2012/10/4 James Peach <jorgar at gmail.com>

> On 3 October 2012 16:18, Matthieu Patou <mat at samba.org> wrote:
> > On 10/03/2012 12:24 PM, Jelmer Vernooij wrote:
> >>
> >> On Wed, 2012-10-03 at 12:04 -0700, Jeremy Allison wrote:
> >>>
> >>> On Wed, Oct 03, 2012 at 04:11:33PM +0200, Volker Lendecke wrote:
> >>>>
> >>>> Hi!
> >>>>
> >>>> Via the discussion thread on
> >>>> https://lwn.net/Articles/518306/ I found the link to the
> >>>> OS/X fork manpage:
> >>>>
> >>>>
> http://developer.apple.com/library/ios/#documentation/system/conceptual/manpages_iphoneos/man2/fork.2.html
> >>>>
> >>>> Despite the link pointing at ios, the text says it is the
> >>>> OS/X manpage for fork(2).
> >>>>
> >>>> Look at the CAVEATS section. That is likely one of the more
> >>>> technical reasons why Apple switched to something but Samba.
> >>>> For us it does not make any sense at all to even try to
> >>>> revive smbd on OS/X in its current architecture.
> >>>
> >>> Isn't that an iOS manpage, not an OS/X manpage ?
> >>
> >> It's a confusing location for it, but the header says Mac OS X. Another
> >> copy can be found here:
> >>
> >>
> >>
> https://developer.apple.com/library/mac/#documentation/Darwin/Reference/ManPages/man2/fork.2.html
> >>
> >>> I can't believe they broke fork() so badly.

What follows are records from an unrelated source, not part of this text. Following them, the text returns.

-- ==== Sys2Proof/WellFormed.lean ====
section
/-! DEFINITION. The static checks of an encoded instruction (R42, R43 and each chapter's list of illegal uses): a head
that fails one is an illegal instruction. Steps of other agents have no encoding and pass. -/

namespace Sys2Proof

/-- A source field an instruction does not use must be zero (R18). -/
def Src.unused (a : Src) : Bool := a.reg == 0 && !a.w

/-- A source field that names a predicate or a queue handle: W = 0 and a number within the file (R18, R31). -/
def Src.isPred (a : Src) : Bool := !a.w && decide (a.reg.toNat < 16)

/-- A source field that names a mask (R18, R31). -/
def Src.isMask (a : Src) : Bool := !a.w && decide (a.reg.toNat < 8)

/-- A source field that names an accumulator (R31). -/
def Src.isAcc (a : Src) : Bool := decide (a.reg.toNat < 2)

/-- An offset triple of zero (R23). -/
def Off.isZero (o : Off) : Bool := o.dz == 0 && o.dy == 0 && o.dx == 0

/-- The types .i8 to .n64. -/
def Ty.isInt : Ty → Bool
  | .i8 | .i16 | .i32 | .i64 | .n8 | .n16 | .n32 | .n64 => true
  | _ => false

/-- The types .i8 to .i64, read as two's complement (R276). -/
def Ty.isSigned : Ty → Bool
  | .i8 | .i16 | .i32 | .i64 => true
  | _ => false

/-- The types .f64, .f32, .bf16 and .f16 of the floating instructions (R283). -/
def Ty.isFloat : Ty → Bool
  | .f64 | .f32 | .bf16 | .f16 => true
  | _ => false

/-- Width of a type in bits (R27, R65). -/
def Ty.width : Ty → Nat
  | .i8 | .n8 | .fp8a | .fp8b => 8
  | .i16 | .n16 | .bf16 | .f16 => 16
  | .i32 | .n32 | .f32 => 32
  | .i64 | .n64 | .f64 => 64

/-- Rounding fields 0 to 4 and 6, which every rounding form accepts (R283, R336). -/
def Rnd.notStochastic (r : Rnd) : Bool := r != .rsr

/-- SCOPE must be 0 when ORD is .rlx (R41, R202, R234, R390). -/
def ordScopeOk (o : Ord) (sc : Scope) : Bool := o != .rlx || sc == .seq

/-- With ME = 0, MSEL must be 0 (R23). -/
def VArgs.maskOk (o : VArgs) : Bool := o.me || o.msel == 0

/-- Neither offset triple is used. -/
def VArgs.noOff (o : VArgs) : Bool := o.offA.isZero && o.offB.isZero

/-- The assigned control register numbers (R38). -/
def crAssigned (n : BitVec 10) : Bool :=
  n.toNat ∈ [0x000, 0x001, 0x002, 0x003, 0x004, 0x005, 0x008, 0x009, 0x00A, 0x00B, 0x00C, 0x00D, 0x00E, 0x00F, 0x010, 0x011,
    0x012, 0x013, 0x014, 0x018, 0x019, 0x01A, 0x01B, 0x01C, 0x01D, 0x020, 0x021, 0x022, 0x023, 0x024, 0x030]

/-- Control registers `cwr` may write at some privilege (R38), other than those whose write is a step of its own. -/
def crPlainWritable (n : BitVec 10) : Bool := n.toNat ∈ [0x014, 0x018, 0x019, 0x01A, 0x01C, 0x01D]

/-- Unit and pitch loads and stores share these checks (R186, R196). -/
def vmemWf (o : VArgs) : Bool :=
  o.noOff && o.maskOk && decide (o.vmod.toNat < 7)

def vldWf (o : VArgs) : Bool := vmemWf o && o.rnd.notStochastic && o.sc.unused

def vstWf (o : VArgs) : Bool := vmemWf o && o.d == 0

/-- Checks of every VAMO form (R206, R219). -/
def vamoBase (o : VArgs) : Bool := o.noOff && o.maskOk && o.rnd == .rne

/-- The types of vamo and sacc by operation (R207). -/
def amoTy (cls : Nat) (t : Ty) : Bool :=
  match cls with
  | 0 => t == .i32 || t == .i64 || t == .n32 || t == .n64
  | 1 => t == .i32 || t == .i64
  | 2 => t == .n32 || t == .n64
  | 3 => t == .f32
  | _ => t == .bf16

def vamoWf (cls : Nat) (o : VArgs) : Bool :=
  vamoBase o && amoTy cls o.ty && (o.vmod == 0 || (o.vmod == 1 && o.d == 0))

def saccWf (cls : Nat) (o : VArgs) : Bool := vamoBase o && amoTy cls o.ty && o.vmod == 0 && o.d == 0

/-- glink and scond accept these types (R206). -/
def linkTy (t : Ty) : Bool :=
  t == .i32 || t == .i64 || t == .n32 || t == .n64 || t == .f32 || t == .f64

/-- Scalar atomics (R202): `szs` are the accepted SZ codes. -/
def amoWf (szs : List Nat) (o : AArgs) : Bool := ordScopeOk o.ord o.scope && decide (o.sz.toNat ∈ szs)

/-- A binary arithmetic form (R273): VS in VMOD[0], the bits `keep` of VMOD above it free. -/
def binWf (o : VArgs) (keep : Nat) : Bool :=
  o.maskOk && o.sc.unused && (o.vmod.getLsbD 0 == false || o.offB.isZero) && o.vmod &&& ~~~(BitVec.ofNat 6 keep ||| 1) == 0

/-- A unary arithmetic form (R273). -/
def unWf (o : VArgs) : Bool := o.maskOk && o.sb.unused && o.sc.unused && o.offB.isZero && o.vmod == 0

/-- A fused form (R289). -/
def fusedWf (o : VArgs) : Bool :=
  o.maskOk && (o.vmod.getLsbD 0 == false || o.offB.isZero) && o.vmod &&& ~~~1 == 0 && o.ty.isFloat && o.rnd.notStochastic

/-- The other type of a conversion: VMOD[4:1] (R290). -/
def VArgs.otCode (o : VArgs) : Nat := (o.vmod.toNat / 2) % 16

def convBase (o : VArgs) : Bool :=
  o.maskOk && o.sb.unused && o.sc.unused && o.offB.isZero && o.vmod.getLsbD 0 == false && o.vmod.getLsbD 5 == false

/-- The accepted pairs of `vcvtn` and `vcvtw` (R290): the wide type and the codes of the half-width one. -/
def halfPairs : Ty → List Nat
  | .f64 => [0x9] | .f32 => [0xA, 0xB] | .bf16 => [0xC, 0xD] | .f16 => [0xC, 0xD]
  | .i64 => [0x2] | .i32 => [0x1] | .i16 => [0x0] | .n64 => [0x6] | .n32 => [0x5] | .n16 => [0x4]
  | _ => []

/-- The accepted pairs of `vcvti` (R290). -/
def crossPairs : Ty → List Nat
  | .i32 | .n32 => [0x9] | .i64 | .n64 => [0x8] | .i16 | .n16 => [0xA, 0xB]
  | .f32 => [0x2, 0x6] | .f64 => [0x3, 0x7] | .bf16 | .f16 => [0x1, 0x5]
  | _ => []

/-- A reduction (R296). -/
def redWf (o : VArgs) (rounds : Bool) : Bool :=
  o.maskOk && o.sc.unused && o.offB.isZero && (o.ty.isFloat || o.ty.isInt) &&
    (if rounds && o.ty.isFloat then o.rnd.notStochastic else o.rnd == .rne)

def apxWf (o : VArgs) : Bool := unWf o && (o.ty == .f32 || o.ty == .bf16 || o.ty == .f16) && o.rnd == .rne

/-- SCOPE and ORD of an M-form that uses neither (R130, R249, R312). -/
def MArgs.noOrd (o : MArgs) : Bool := o.scope == .seq && o.ord == .rlx

/-- ORD and SCOPE of an engine command (R234). -/
def MArgs.engineOrd (o : MArgs) : Bool := (o.ord == .rlx || o.ord == .rel) && ordScopeOk o.ord o.scope

def MArgs.noSrc (o : MArgs) : Bool := o.sa.unused && o.sb.unused && o.sc.unused

/-- A scalar unary or nullary R-form. -/
def RArgs.unary (o : RArgs) : Bool := o.sb.unused && o.mod == 0

def RArgs.nullary (o : RArgs) : Bool := o.sa.unused && o.unary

It's a UNIX
> >>> after all..
> >>
> >> ... if you remove the shiny outside layers, and the plastering on top of
> >> what remains of the BSDish core. ;-)
> >
> > But as jim pointed it with mach kernel ipc for pretty a lot of things,
> but I
> > can't help thinking that this hasn't changes since a couple of years.
>
> Correct. The behaviour (and policy) has been the same forever. The
> only thing new here is the documentation.
>
> --
> James Peach | jorgar at gmail.com
>

Well, I've looked into that man page on my Lion, and found the the Caveats
section sounds very very familiar. It is actually the same restrictions ANY
modern *nix system places on a multi-threaded application calling fork().
In this case only that thread that the fork() has been called from survives
the fork() in the child process, the states of all synchronization objects
are unknown (including those from CRT), and the only system/stdlib calls
you can safely invoke in such a case are the async-signal-safe ones.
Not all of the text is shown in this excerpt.